Coudray describes how to strengthen your online marketing and improve your standing in search-engine results.
By Mark Coudray
A second effect was also at work. This was the redefining of the role of the producer in the equation. Many, but not all, of the Web-to-print companies were—and are—brokers. They’ve established regional manufacturing arrangements with existing producers. They are effectively taking over the marketing function and simply providing job flow to the printers. Of course, the margins on these jobs is much lower, but the producing companies aren’t doing as much of the work.
This has worked relatively well for those companies for the last eight or nine years, but there’s a sea change happening right now. External factors are coming into play that will allow local companies to regain ground lost to these national and international Internet-based companies.
It’s no surprise to anyone that traditional media like newspapers, magazines, television, and radio have all lost ground to digital advertising and marketing media. Traditional directory advertising has taken a huge hit as more and more companies drop their advertising in this area as well.
Changing approaches to buying
Three major events have taken place over the last two years that will affect your business moving forward. The first is the rise of the smart phone and the introduction of local search marketing. Google recognizes this and now the results of Google Places often will control more than half the search results of page one for a local search.
The second factor is the migration online of the traditional print directories. Yellow Pages is now yellowpages.com. There are superpages.com, yp.com, citysearch.com, merchantcircle.com, manta.com, hotfrog.com, and so on. In markets where local companies have done a poor job of search-engine optimization (SEO), the entire results of a local search for the first page of Google will be made up of Google Places results and directory results.

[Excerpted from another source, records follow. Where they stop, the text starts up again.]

-- ==== Sys2Proof/Machine/Bits.lean ====
section
/-! DEFINITION. Sys2Proof/Machine/Bits.lean: bit fields, two's complement, byte order and the sparse map that holds the
objects and the memories of the machine. -/

namespace Sys2Proof.Machine

/-- Bits hi to lo of a word. -/
def field (v hi lo : Nat) : Nat := (v >>> lo) % 2 ^ (hi + 1 - lo)

/-- Bit i of a word as 0 or 1. -/
def bitN (v i : Nat) : Nat := (v >>> i) % 2

/-- A Boolean as 0 or 1. -/
def b2n (b : Bool) : Nat := if b then 1 else 0

/-- A word with bit i set to b. -/
def setBit (v i : Nat) (b : Bool) : Nat :=
  if v.testBit i then (if b then v else v - 2 ^ i) else (if b then v + 2 ^ i else v)

/-- The number of set bits among the low w bits. -/
def popcount (w v : Nat) : Nat := (List.range w).foldl (fun (a : Nat) (i : Nat) => a + bitN v i) 0

/-- The bit numbers below w that are set in v, ascending. -/
def bitsOf (w v : Nat) : List Nat := (List.range w).filter fun (i : Nat) => v.testBit i

/-- The integer that the low w bits of v stand for in two's complement (R312). -/
def signed (w v : Nat) : Int :=
  if v % 2 ^ w < 2 ^ (w - 1) then ((v % 2 ^ w : Nat) : Int) else ((v % 2 ^ w : Nat) : Int) - ((2 ^ w : Nat) : Int)

/-- The low w bits of an integer in two's complement. -/
def unsigned (w : Nat) (i : Int) : Nat := (i % ((2 ^ w : Nat) : Int)).toNat

/-- An integer held between two bounds. -/
def clampI (lo hi i : Int) : Int := if i < lo then lo else if hi < i then hi else i

/-- The value saturated at the largest w-bit number. -/
def satU (w v : Nat) : Nat := if v < 2 ^ w then v else 2 ^ w - 1

/-- The integer saturated to the w-bit two's complement range, as a word. -/
def satS (w : Nat) (i : Int) : Nat :=
  unsigned w (clampI (-((2 ^ (w - 1) : Nat) : Int)) (((2 ^ (w - 1) : Nat) : Int) - 1) i)

/-- Quotient rounded up. -/
def ceilDiv (a b : Nat) : Nat := (a + b - 1) / b

/-- Quotient of integers rounded to the nearest, halves away from zero. -/
def roundDiv (a : Int) (b : Nat) : Int :=
  if 0 ≤ a then (2 * a + b) / (2 * (b : Int)) else -((2 * (-a) + b) / (2 * (b : Int)))

/-- The n low bytes of a word, least significant first (R10). -/
def bytesLE : Nat → Nat → List Byte
  | 0, _ => []
  | n + 1, v => BitVec.ofNat 8 v :: bytesLE n (v / 256)

/-- The n low bytes of a word, most significant first (R10, the network). -/
def bytesBE (n v : Nat) : List Byte := (bytesLE n v).reverse

/-- The number that bytes spell, least significant first. -/
def natLE : List Byte → Nat
  | [] => 0
  | b :: r => b.toNat + 256 * natLE r

/-- The number that bytes spell, most significant first. -/
def natBE (l : List Byte) : Nat := natLE l.reverse

/-- The len bytes of a string from offset off, fewer at its end. -/
def slice (l : List Byte) (off len : Nat) : List Byte := (l.drop off).take len

/-- The little-endian number in len bytes from offset off. -/
def leAt (l : List Byte) (off len : Nat) : Nat := natLE (slice l off len)

/-- The big-endian number in len bytes from offset off. -/
def beAt (l : List Byte) (off len : Nat) : Nat := natBE (slice l off len)

/-- A byte string held as a little-endian number, with len bytes from offset off replaced by those of v. -/
def spliceLE (whole off len v : Nat) : Nat :=
  whole % 256 ^ off + (v % 256 ^ len) * 256 ^ off + (whole / 256 ^ (off + len)) * 256 ^ (off + len)

/-- Element i of w bits of a byte string held as a little-endian number. -/
def elemAt (w whole i : Nat) : Nat := (whole >>> (w * i)) % 2 ^ w

/-- The string with element i of w bits replaced. -/
def setElem (w whole i v : Nat) : Nat :=
  whole % 2 ^ (w * i) + (v % 2 ^ w) * 2 ^ (w * i) + (whole / 2 ^ (w * (i + 1))) * 2 ^ (w * (i + 1))

/-- The bytes padded with zeros, or cut, to n bytes. -/
def padTo (n : Nat) (l : List Byte) : List Byte := l.take n ++ List.replicate (n - l.length) 0#8

/-! ### CRC -/

/-- One step of the reflected CRC-32 (polynomial 0xEDB8_8320), as R147 uses it. -/
def crc32Step (c : Nat) : Nat := if c % 2 = 1 then (c / 2) ^^^ 0xEDB88320 else c / 2

/-- A value after n applications of a step. -/
def iter {α : Type} (f : α → α) : Nat → α → α
  | 0, a => a
  | n + 1, a => iter f n (f a)

/-- CRC-32 register after one byte. -/
def crc32Byte (c : Nat) (b : Byte) : Nat := iter crc32Step 8 (c ^^^ b.toNat)

/-- CRC-32 register after bytes, from a given register. -/
def crc32Fold (c : Nat) (l : List Byte) : Nat := l.foldl crc32Byte c

/-- The CRC-32 of a byte string (R147). -/
def crc32 (l : List Byte) : Nat := crc32Fold 0xFFFFFFFF l ^^^ 0xFFFFFFFF

/-- A CRC of w bits, most significant bit first, over the nbits of v, from register init. -/
def crcMsb (w poly init : Nat) : Nat → Nat → Nat
  | 0, _ => init
  | n + 1, v =>
    let c := crcMsb w poly init n (v / 2)
    let top := (c >>> (w - 1)) % 2 ^^^ v % 2
    let s := (c * 2) % 2 ^ w
    if top = 1 then s ^^^ poly else s

/-- The CRC-8 of a byte string (R143, R236): poly 0x07 from 0xFF, bytes in order, each from its bit 7 down. -/
def crc8 (l : List Byte) : Nat := crcMsb 8 0x07 0xFF (8 * l.length) (natBE l)

/-! ### The sparse map -/

/-- The value at a key, or the default where the key is not listed. -/
def sget {α : Type} (d : α) : List (Nat × α) → Nat → α
  | [], _ => d
  | (k, v) :: r, a => if a = k then v else sget d r a

/-- The map with a key inserted before the first larger one. -/
def sins {α : Type} (a : Nat) (v : α) : List (Nat × α) → List (Nat × α)
  | [] => [(a, v)]
  | (k, w) :: r => if a < k then (a, v) :: (k, w) :: r else (k, w) :: sins a v r

/-- The map with a value put at a key; the default is never listed, so equal maps are equal lists. -/
def sput {α : Type} [DecidableEq α] (d : α) (m : List (Nat × α)) (a : Nat) (v : α) : List (Nat × α) :=
  let r := m.filter fun (p : Nat × α) => p.1 != a
  if v = d then r else sins a v r

/-- The map after a run of consecutive keys from a takes the values of a list. -/
def sputs {α : Type} [DecidableEq α] (d : α) (m : List (Nat × α)) (a : Nat) : List α → List (Nat × α)
  | [] => m
  | v :: r => sputs d (sput d m a v) (a + 1) r

/-- The values at n consecutive keys from a. -/
def sgets {α : Type} (d : α) (m : List (Nat × α)) (a n : Nat) : List α :=
  (List.range n).map fun (i : Nat) => sget d m (a + i)

/-- A map holds its canonical form: keys strictly ascending, no default listed. -/
def swf {α : Type} [DecidableEq α] (d : α) : List (Nat × α) → Bool
  | [] => true
  | [(_, v)] => decide (v ≠ d)
  | (k, v) :: (k', v') :: r => decide (v ≠ d) && decide (k < k') && swf d ((k', v') :: r)

/-- An ascending list of numbers with a inserted once: a set of marks. -/
def markIns (a : Nat) : List Nat → List Nat
  | [] => [a]
  | k :: r => if a < k then a :: k :: r else if a = k then k :: r else k :: markIns a r

/-- The set of marks without a. -/
def markDel (a : Nat) (l : List Nat) : List Nat := l.filter fun (k : Nat) => k != a

end Sys2Proof.Machine
end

The third factor—and this is huge—is the consumer trend to search online but buy locally. Here are some of the recent (December 2010) results of several prominent online surveys. According to Yahoo Local, as of the end of last year, 97% of consumers started their searches for local purchases online. For all small businesses, according to Discover, 45% still don’t have a Website. The same survey reveals that these businesses feel it is a myth that it’s necessary to have a site because their market is local and they know the people locally.